Producer:  Priyanka Das Editor: Manuj Yadav

5 Diet Tips for School-going Children

It is crucial to emphasize the importance of a balanced diet for promoting a healthy heart among school-going children.

With the growing influence of fast-food culture and the alarming rise in obesity rates, it has become more important than ever to prioritize nutritious lunchbox choices for our children.

By encouraging a combination of physical activity, reduced consumption of sugars and fats, and a balanced diet, we can combat the adverse effects of sedentary lifestyles and promote optimal heart health.

A balanced diet plays a vital role in maintaining a healthy heart. It includes a variety of nutrient-rich foods from different food groups, providing the necessary vitamins, minerals, and antioxidants.

Fruits and Vegetables: These should form the foundation of every meal. Encourage children to eat a rainbow of colourful fruits and vegetables, as they are rich in essential nutrients and fiber, promoting cardiovascular health.

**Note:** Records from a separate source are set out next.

theorem selftestStep_keeps {m} {s0 : State} {p1} {p2 : State} (hm : Sub 512 m) (k : Keeps m s0 p2) :
    Keeps m s0 (selftestStep p1 p2) := by
  unfold selftestStep
  extract_lets +onlyGivenNames x1
  clear_value x1
  apply Keeps.ite
  · exact setGroup_keeps (hm.of rfl) (by assumption)
  · assumption

theorem selftestPhaseEnd_keeps {m} {s0 : State} {p1 p2} {p3 : State} (hm : Sub 516 m) (k : Keeps m s0 p3) :
    Keeps m s0 (selftestPhaseEnd p1 p2 p3) := by
  unfold selftestPhaseEnd
  split
  · rename_i y1 y2
    apply Keeps.ite
    · exact setGroup_keeps (hm.of rfl) (by assumption)
    · apply Keeps.ite
      · with_reducible apply swapTo_keeps (hm.of rfl)
        exact setGroup_keeps (hm.of rfl) (by assumption)
      · with_reducible apply countSelftest_keeps (hm.of rfl)
        with_reducible apply selftestEvent_keeps (hm.of rfl)
        exact setGroup_keeps (hm.of rfl) (by assumption)
  · rename_i y3 y4
    apply Keeps.ite
    · with_reducible apply selftestEvent_keeps (hm.of rfl)
      with_reducible apply swapTo_keeps (hm.of rfl)
      exact setGroup_keeps (hm.of rfl) (by assumption)
    · with_reducible apply countSelftest_keeps (hm.of rfl)
      with_reducible apply selftestEvent_keeps (hm.of rfl)
      exact setGroup_keeps (hm.of rfl) (by assumption)
  · rename_i y5 y6 y7
    assumption

theorem pinChannel_keeps {m} {s0 : State} {p1} {p2 : State} (hm : Sub 10791 m) (k : Keeps m s0 p2) :
    Keeps m s0 (pinChannel p1 p2) := by
  unfold pinChannel
  extract_lets +onlyGivenNames x1
  have h2 : Keeps m s0 x1 := by
    unfold x1
    with_reducible apply selftestEvent_keeps (hm.of rfl)
    with_reducible apply selftestEvent_keeps (hm.of rfl)
    with_reducible apply countSelftest_keeps (hm.of rfl)
    exact raiseFault_keeps (hm.of rfl) (by assumption)
  clear_value x1
  extract_lets +onlyGivenNames x3
  have h4 : Keeps m s0 x3 := audit_keeps (hm.of rfl) (by assumption)
  clear_value x3
  with_reducible apply swapTo_keeps (hm.of rfl)
  exact setGroup_keeps (hm.of rfl) (by assumption)

theorem selftestPrimary_keeps {m} {s0 : State} {p1 p2} {p3 : State} (hm : Sub 10791 m) (k : Keeps m s0 p3) :
    Keeps m s0 (selftestPrimary p1 p2 p3) := by
  unfold selftestPrimary
  split
  · rename_i y1 y2
    apply Keeps.ite
    · exact setGroup_keeps (hm.of rfl) (by assumption)
    · exact pinChannel_keeps (hm.of rfl) (by assumption)
  · rename_i y3 y4
    apply Keeps.ite
    · with_reducible apply selftestEvent_keeps (hm.of rfl)
      with_reducible apply swapTo_keeps (hm.of rfl)
      with_reducible apply setGroup_keeps (hm.of rfl)
      with_reducible apply countSelftest_keeps (hm.of rfl)
      exact raiseFault_keeps (hm.of rfl) (by assumption)
    · exact pinChannel_keeps (hm.of rfl) (by assumption)
  · rename_i y5 y6 y7
    assumption

theorem selftestSpare_keeps {m} {s0 : State} {p1 p2} {p3 : State} (hm : Sub 10759 m) (k : Keeps m s0 p3) :
    Keeps m s0 (selftestSpare p1 p2 p3) := by
  unfold selftestSpare
  extract_lets +onlyGivenNames x1
  clear_value x1
  apply Keeps.ite
  · apply Keeps.ite
    · extract_lets +onlyGivenNames x2
      clear_value x2
      extract_lets +onlyGivenNames x3
      have h4 : Keeps m s0 x3 := by
        unfold x3
        apply Keeps.foldl
        · intro a5 a7 h10
          exact setMetSet_keeps (hm.of rfl) (by assumption)
        · assumption
      clear_value x3
      with_reducible apply swapTo_keeps (hm.of rfl)
      exact setGroup_keeps (hm.of rfl) (by assumption)
    · assumption
  · extract_lets +onlyGivenNames x11
    have h12 : Keeps m s0 x11 := by
      unfold x11
      with_reducible apply selftestEvent_keeps (hm.of rfl)
      exact countSelftest_keeps (hm.of rfl) (by assumption)
    clear_value x11
    apply Keeps.ite
    · exact raiseFault_keeps (hm.of rfl) (by assumption)
    · with_reducible apply swapTo_keeps (hm.of rfl)
      with_reducible apply setGroup_keeps (hm.of rfl)
      exact raiseFault_keeps (hm.of rfl) (by assumption)

theorem captureHold_keeps {m} {s0 : State} {p1} {p2 : State} (hm : Sub 512 m) (k : Keeps m s0 p2) :
    Keeps m s0 (captureHold p1 p2) := by
  unfold captureHold
  apply Keeps.foldl
  · intro a1 a3 h6
    extract_lets +onlyGivenNames x7
    clear_value x7
    extract_lets +onlyGivenNames x8
    have h9 : Keeps m s0 x8 := setGroup_keeps (hm.of rfl) (by assumption)
    clear_value x8
    apply Keeps.ite
    · exact setGroup_keeps (hm.of rfl) (by assumption)
    · assumption
  · assumption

Whole Grains: Choose whole grain bread, pasta, and cereals over refined options. Whole grains are packed with fiber, which aids in digestion, controls blood sugar levels, and reduces the risk of heart disease.

Low-fat Proteins: Opt for lean or low fat saturated protein sources such as legumes, and tofu. These are low in saturated fats and provide essential amino acids for growth and repair.

Healthy Fats: There are variety of healthy fats such as avocados, nuts, seeds, and olive oil. These fats help reduce inflammation and improve cholesterol levels, benefiting heart health.

Less sugar: Limit the intake of sugary beverages, processed snacks, and desserts in lunchboxes. Instead, opt for healthier alternatives like water, fresh fruits, homemade granola bars, or yogurt.